I recently read a review in Time Magazine about a book that sounds very interesting. It is called In Everything Bad Is Good for You: How Today’s Popular Culture Is Actually Making Us Smarter and was written by Stephen Johnson.
Here is some food for thought from the review:
“First, we should clarify what Johnson means by “good.” Unlike many critics of media–especially media aimed at kids–Johnson is not using the term in its moral or social sense. He’s not arguing whether reality TV humiliates people, video games promote violence or movies glorify sex. Instead he wants to know whether it gives the brain a good “cognitive workout.” For Johnson, pop culture is like algebra class. Whether you remember the quadratic equation as an adult is less important than whether you learned the analytic thought processes that solving equations teaches.

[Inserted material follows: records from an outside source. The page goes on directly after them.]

-- ==== Sys2Proof/Machine/Remote.lean ====
section
/-! DEFINITION. Accesses that come over Tweed, Ethernet and SPI, and those this station sends to another (R61, R388, R397,
R412 to R416). -/

namespace Sys2Proof.Machine

/-! ### Bytes -/

/-- Words from bytes, lowest first; missing bytes are 0 (R387). -/
def packBytes : List Nat → List Nat
  | [] => []
  | [a] => [a]
  | [a, b] => [a + b * 2 ^ 8]
  | [a, b, c] => [a + b * 2 ^ 8 + c * 2 ^ 16]
  | a :: b :: c :: d :: r => (a + b * 2 ^ 8 + c * 2 ^ 16 + d * 2 ^ 24) :: packBytes r

/-- Bytes of words. -/
def wordBytes (l : List Nat) : List Nat := l.flatMap (bytesOf 4)

/-- Bytes of the naturally aligned 32-bit access that begins at an address, out of `n` (R397). -/
def pieceAt (a n : Nat) : Nat := min n (4 - a % 4)

/-! ### Answers -/

/-- An Ethernet session. -/
def Hw.session (h : Hw) (k : Nat) : SessS := tget h.sess k {}

/-- An Ethernet session changed. -/
def Hw.modSess (h : Hw) (k : Nat) (f : SessS → SessS) : Hw := { h with sess := tset h.sess k (f (h.session k)) }

/-- A datagram sent in a session. -/
def Hw.ethSend (h : Hw) (k : Nat) (d : Dgram) : Hw := (h.modSess k (fun x => { x with sent := some d })).inc ETH_TX_COUNT (k / 4)

/-- The response to a request of a session, kept for its repetition (R414). -/
def Hw.ethDone (h : Hw) (k op seq st : Nat) (data : List Nat) : Hw :=
  let d : Dgram := { op := op, rsp := true, session := k % 4, status := st, seq := seq, data := data, peer := (h.session k).owner }
  (h.modSess k (fun x => { x with last := some (seq, d), wait := none })).ethSend k d

/-- An access of a master completes: a session's waiting request gets its response, another master its answer. -/
def Hw.accessDone (h : Hw) (m : Master) (st : Nat) (data : List Nat) : Hw :=
  match m with
  | .eth p s =>
    match (h.session (p * 4 + s)).wait with
    | some (op, seq) => h.ethDone (p * 4 + s) op seq st data
    | none => h
  | m => h.answer m st (packBytes data)

/-! ### Serving requests (R397) -/

/-- The master of a request: the port, or the session, at which it entered. -/
def Job.master (j : Job) : Master := if j.eth then .eth (j.from_ / 4) (j.from_ % 4) else .tweed j.from_

/-- A request after its access of `k` bytes at its address, which read `v`. -/
def Job.step (j : Job) (k v : Nat) : Job :=
  { j with addr := j.addr + k, left := j.left - k, data := j.data.drop k, got := if j.write then [] else j.got ++ bytesOf k v }

/-- A request served as aligned 32-bit accesses in ascending order, to its first failing one: STATUS and bytes, or none while it
waits for a snapshot slot or for DDR5's token. -/
def Hw.serve (h : Hw) (j : Job) : Nat → Option (Nat × List Nat) × Hw
  | 0 => (some (0, j.got), h)
  | n + 1 =>
    if j.left = 0 then (some (0, j.got), h)
    else
      let k := pieceAt j.addr j.left
      let r := if j.write then
          let (st, h) := h.masterWrite j.master j.addr k (leAt j.data 0 k) (some j)
          (st.map (fun x => (x, 0)), h)
        else h.masterRead j.master j.addr k (some j)
      match r with
      | (none, h) => (none, h)
      | (some (st, v), h) => if st ≠ 0 then (some (st, []), h) else h.serve (j.step k v) n

/-- A request's response: on the lane of the request, or as the session's datagram. -/
def Hw.jobDone (h : Hw) (j : Job) (st : Nat) (data : List Nat) : Hw :=
  if j.eth then h.accessDone j.master st data
  else if j.quiet then h
  else h.respond j.from_ j.frame (if j.write then [st] else st :: packBytes data)

/-- A request served, and answered unless it waits. -/
def Hw.runJob (h : Hw) (j : Job) : Hw :=
  match h.serve j (j.left + 1) with
  | (none, h) => h
  | (some (st, data), h) => h.jobDone j st data

/-- A waiting access to DDR5 made, under the token it holds (R18, R35). -/
def Hw.memTurn (h : Hw) (w : MemWait) (r : Res) : Hw :=
  let ((st, v), h) := { h with memQ := h.memQ.erase w }.memDo w
  let h := h.tokRel r (twHost w.m)
  let h := if h.memQ.any (fun x => x.m == w.m && h.memTok x.m x.addr == some r) then h.twAsk r (twHost w.m) 6 else h
  match w.job with
  | none => h.answer w.m st (if w.val.isSome then [] else [v])
  | some j => if st ≠ 0 then h.jobDone j st [] else { h with jobs := h.jobs ++ [(j, v)] }

/-- The next waiting access to DDR5 whose token has been granted. -/
def Hw.memNext (h : Hw) : Option (MemWait × Res) :=
  h.memQ.findSome? (fun w => match h.memTok w.m w.addr with | some r => if h.holds r (twHost w.m) then some (w, r) else none | none => none)

/-- A die with a queue head to be copied whose slot and whose token of DDR5 have been granted. -/
def Hw.headNext (h : Hw) : Option Nat :=
  (List.range 8).find? (fun d => (h.die d).snapWait.any (fun w => h.holds (.snap d) (masterNo w.m) &&
    (match h.headTok w.blk w.inst w.off with | some r => h.holds r (twHost w.m) | none => false)))

/-- Accesses that waited for a slot or a token they now hold go on, one after another. -/
def Hw.resumeJobs (h : Hw) : Nat → Hw
  | 0 => h
  | n + 1 =>
    match h.memNext, h.headNext, h.jobs with
    | some (w, r), _, _ => (h.memTurn w r).resumeJobs n
    | none, some d, _ => (h.snapGranted d).resumeJobs n
    | none, none, (j, v) :: l => ({ h with jobs := l }.runJob (j.step (pieceAt j.addr j.left) v)).resumeJobs n
    | none, none, [] => h

/-- What follows an access or a token's release: accesses that waited go on, and a station that has entered RUN takes up its remote
consists. -/
def Hw.settle (h : Hw) : Hw := (h.resumeJobs 64).enterRun

/-- Address and COUNT of RD_REQ and WR_REQ (R387). -/
def reqAddr (f : Frame) : Nat := Frame.w64 f 0 % 2 ^ 40

/-- COUNT of a request. -/
def reqCount (f : Frame) : Nat := bits (f.words.getD 2 0) 8 0

/-- A request is malformed: its COUNT is not 4 to 240 or does not fit its payload (R387, R388). -/
def reqBad (f : Frame) : Bool :=
  let n := reqCount f
  decide (n < 4) || decide (240 < n) || decide (f.words.length ≠ (if f.ty = 2 then 3 + (n + 3) / 4 else 3))

/-- RD_REQ delivered (R397). -/
def Hw.rdReq (h : Hw) (p : Nat) (f : Frame) : Hw :=
  if reqBad f then h.respond p f [4]
  else (h.runJob { eth := false, from_ := p, frame := f, addr := reqAddr f, left := reqCount f }).settle

/-- WR_REQ delivered (R395, R397): a group or broadcast one has no response. -/
def Hw.wrReq (h : Hw) (p : Nat) (f : Frame) : Hw :=
  let quiet := f.group || f.bcast
  if reqBad f then (if quiet then h else h.respond p f [4])
  else
    let l := (wordBytes (f.words.drop 3)).take (reqCount f)
    (h.runJob { eth := false, from_ := p, frame := f, addr := reqAddr f, left := l.length, write := true, data := l, quiet := quiet }).settle

/-! ### Requests to other stations (R61, R397) -/

/-- The COUNT of the next request of an access with `n` bytes left: 4 to 240, and what remains can be sent too (R387). -/
def nextCount (n : Nat) : Nat := if n ≤ 240 then n else if n < 244 then 236 else 240

/-- A request sent for a master: its next bytes; NO_ROUTE where no forwarding port leads there. An access of less than 4 bytes has no request
that could carry it: one of 1 to 3 bytes is malformed, one of none is done (notes/assumptions/91.md). -/
def Hw.reqSend (h : Hw) (r : LineReq) : Hw :=
  let left := if r.write then r.data.length else r.left
  let n := nextCount left
  let ws := [r.addr % 2 ^ 32, r.addr / 2 ^ 32 % 2 ^ 8, n] ++ (if r.write then packBytes (r.data.take n) else [])
  let f : Frame := { lane := 2, ty := (if r.write then 2 else 0), dest := r.stn, tag := h.line.tag, words := ws }
  if !h.flag TW_LINE_CFG_EN 0 || (h.outPorts f none).isEmpty then h.accessDone r.m 2 []
  else if left < 4 then h.accessDone r.m (if left = 0 then 0 else 4) []
  else
    let r := { r with tag := h.line.tag, at_ := h.now, addr := r.addr + n, left := r.left - n, data := r.data.drop n }
    let h := { h with line := { h.line with tag := (h.line.tag + 1) % 2 ^ 16, reqs := h.line.reqs ++ [r] } }
    h.lineSend f

/-- A response to this station's request (R397): what is left of it goes on, else it completes. NO_ROUTE comes from the station that dropped
the request (R394). -/
def Hw.reqRsp (h : Hw) (f : Frame) (write : Bool) : Hw :=
  match h.line.reqs.find? (fun r => r.tag == f.tag && r.write == write && (r.stn == f.src || bits (f.words.getD 0 0) 2 0 == 2)) with
  | none => h
  | some r =>
    let h := { h with line := { h.line with reqs := h.line.reqs.erase r } }
    let st := bits (f.words.getD 0 0) 2 0
    let got := r.got ++ wordBytes (f.words.drop 1)
    if st ≠ 0 then h.accessDone r.m st []
    else if write then (if r.data.isEmpty then h.accessDone r.m 0 [] else h.reqSend r)
    else if r.left = 0 then h.accessDone r.m 0 got else h.reqSend { r with got := got }

/-- ACCESS_TIMEOUT at instant `t` (R397): no response within 2 ms. -/
def Hw.reqTimeout (h : Hw) (tag t : Nat) : Hw :=
  match h.line.reqs.find? (fun r => r.tag == tag) with
  | none => h
  | some r =>
    if h.now ≤ t ∧ r.at_ + 2 * t1ms ≤ t then
      let h := { h with now := t, line := { h.line with reqs := h.line.reqs.erase r } }
      h.accessDone r.m 3 []
    else h

/-- A system-wide access names this station (R61). -/
def Hw.isOwn (h : Hw) (stn : Option Nat) : Bool := match stn with | none => true | some n => n == h.ownNum

/-- REGISTER_WRITE with a station address, or with a system-wide one (R61, R397, R446). The SPI target port issues station addresses
only. -/
def Hw.accessWrite (h : Hw) (m : Master) (stn : Option Nat) (a n val : Nat) : Hw :=
  if h.isOwn stn then (h.writeCmd m a n val).settle
  else if m = .spi ∨ !h.servesMaster m then h
  else h.reqSend { m := m, tag := 0, write := true, at_ := h.now, stn := stn.getD 0, addr := a % 2 ^ 40, data := bytesOf n val }

/-! ### Ethernet (R412 to R414) -/

/-- An Ethernet port that receives frames. -/
def Hw.ethUp (h : Hw) (p : Nat) : Bool := decide (p < 2) && h.portMode p == 2 && h.get TW_PORT_STAT_LINK p == 2 && decide (3 ≤ h.get STN_BOOT_STEP 0)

Likewise, for Johnson, what matters about pop culture is not its message but whether it forces you to engage in complex thought, analysis and reasoning.
His conclusion: it does, and shockingly well, an impression that struck him one rainy day when he taught his nephew, 7, the video game SimCity and soon found the kid making suggestions about industrial tax rates. Video games, Johnson notes, impel us to learn because playing them means not just following rules but also discovering what the rules are. And these rules can be staggeringly complicated. Johnson unpacks the nested objectives of just one segment of a Zelda video game with enough detail to bury the canard that it is “passive” entertainment.”
It is an interesting thought to consider and something that I wouldn’t dismiss out of hand. I am probably going to buy the book and see for myself what it says.